Winter’s isolation is nothing new to me, but this winter has been one for the books.
Weeks of bitter cold and endless snow have made it difficult to see the reasons one would stay here at this time of year. Until today’s warmth and sunlight, that is. A short walk around town took care of all that nonsense and brought me to my senses.
I’m a great fan of the musical, Grey Gardens. Little Edie’s musical soliloquy “Another Winter in a Summer Town” has always put me in mind of my childhood, when winter seemed eternal and my loneliness was tortured by the kind of drama only a teenage psyche can orchestrate. This winter’s isolation has fostered neither Edie’s frustrated longing nor my teenage angst. It’s given birth to a sort of stoic resignation–a slow grind—tempered by moments of appreciation and the occasional surprise, like the fox that carved a den out of snow on my neighbor’s deck during the height of last night’s storm, or the hawk that has just landed on a nearby rooftop.
The weather has forced a retreat from the day-to-day into another world, a place of subtlety, where gifts appear when least expected. The HomePort Journals chronicles this same turning inward in the depths of winter, as Dan Nugent tries to overcome thoughts continually diverted by memory and the plight of those around him. Snowbound for weeks, I’ve come to understand more of Dan’s experience, even though the book will be released in less than a month. Go figure.
In P’Town, even a winter such as this provides a time to recharge, reassess, and consider your course, but it also presents opportunities for demons to rear their heads. Living here in winter is a delicate balance between introspection and depression. You think twice about the second cocktail before dinner or the day-long movie marathon while the house remains a mess, at least I do. I’ve learned it’s important keep in mind these circumstances don’t really last all that long. It may seem you have all the time in the world to devolve into depression and despair, but in reality, there are only a few short weeks before preparations for summer and returning friends bring the town back to life. Even as you slog through slush and shovel the same path every day, the momentum will soon begin to build. I keep telling myself this, and it seems to be working.
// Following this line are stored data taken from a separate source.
-- ==== Sys2Proof/Safety.lean ====
section
/-! DEFINITION. Safety.lean: what the manual says always holds of the part, one predicate for each block or each link between blocks. None of them mentions a command. -/

namespace Sys2Proof.Machine

/-- A property of both cells' items. -/
abbrev Both {α : Type} (p : PerCell α) (P : α → Prop) : Prop := P p.near ∧ P p.far

/-! ### The factory block and the tables -/

/-- The factory block lies in its permitted ranges (R188). -/
abbrev FactoryOk (f : Factory) : Prop :=
  (1000 ≤ f.dcapN ∧ f.dcapN ≤ 6000) ∧ (1000 ≤ f.dcapF ∧ f.dcapF ≤ 6000)
    ∧ (4200 ≤ f.vmax ∧ f.vmax ≤ 4500)
    ∧ (500 ≤ f.imaxN ∧ f.imaxN ≤ 5000) ∧ (500 ≤ f.imaxF ∧ f.imaxF ≤ 5000)
    ∧ (1000 ≤ f.itripN ∧ f.itripN ≤ 8000) ∧ (1000 ≤ f.itripF ∧ f.itripF ≤ 8000)
    ∧ (1000 ≤ f.idisMax ∧ f.idisMax ≤ 8000)

/-- Every word lies in its field's range, and no word is missing. -/
abbrev InFields (fields : List Field) (w : Words) : Prop :=
  w.length = fields.length ∧ ∀ p ∈ fields.zip w, p.1.lo ≤ p.2 ∧ p.2 ≤ p.1.hi

/-- Both copies of a table in range, and the active one validated (R44, R47 to R49). -/
abbrev CopiesOk (f : Factory) (r : RecordId) (fields : List Field) (k : Copies) : Prop :=
  InFields fields k.active ∧ InFields fields k.pending ∧ checkOf f r k.active = 0

/-- Every table in force in range, and every active profile and band table validated. -/
abbrev TablesOk (f : Factory) (t : Tables) : Prop :=
  CopiesOk f .profileN profileFields t.profile.near ∧ CopiesOk f .profileF profileFields t.profile.far
    ∧ CopiesOk f .bands bandFields t.bands ∧ InFields limitsFields t.limits
    ∧ InFields (balanceFields (Balance.xferStart t.balance)) t.balance
    ∧ InFields (protectFields f.vmax) t.protect ∧ InFields calFields t.cal
    ∧ InFields (List.replicate 11 ⟨1, 2500, 4500⟩) t.ocv

/-! ### Charge counters -/

/-- The bounds of a counter record (R21, R22). -/
abbrev CounterOk (design : Int) (r : CounterRecord) : Prop :=
  (capLo design ≤ r.cap ∧ r.cap ≤ capHi design) ∧ (0 ≤ r.q ∧ r.q ≤ r.cap * 1000)
    ∧ (-3599 ≤ r.residue ∧ r.residue ≤ 3599) ∧ (0 ≤ r.a ∧ r.a ≤ 2 * design * 1000)

/-- Both counters within their bounds. -/
abbrev CountersOk (s : State) : Prop :=
  CounterOk s.factory.dcapN s.counter.near ∧ CounterOk s.factory.dcapF s.counter.far

/-! ### Sequencers -/

/-- A sequencer's fields agree with its state (R57, R64, R73, R74). -/
abbrev SeqOk (r : SeqRecord) : Prop :=
  (r.state.charging → r.reasons.any = false) ∧ (r.k ≠ 0 → r.state = .fast)
    ∧ (r.full ≠ .none ↔ r.state = .full) ∧ (r.state.charging = false → r.demand = 0)
    ∧ r.demand % 25 = 0 ∧ r.band ≤ 6 ∧ (r.adv ≠ 0 → r.state = .fast) ∧ (r.term ≠ 0 → r.state = .taper)
    ∧ r.adv ≤ 2 ∧ r.term ≤ 3
    ∧ (r.state = .idle ∨ r.state = .absent ∨ r.state = .full → r.pre = 0 ∧ r.fast = 0)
When the sun appeared today (for the first time in an age,) I walked my ten-week-old pup to the West End Boat Ramp. She valiantly climbed a barnacle-encrusted rock and stared down the beach in fascination as if she saw herself racing across the flats in the summer sun. She certainly saw something I did not. And then, somehow I could. Slowly, the first anticipation of summer… the first spark arrived. I saw all the reasons to be here all the time. In a strange way, this moment where all possibilities lay ahead of us in their full potential made everything about this hellish winter worth it.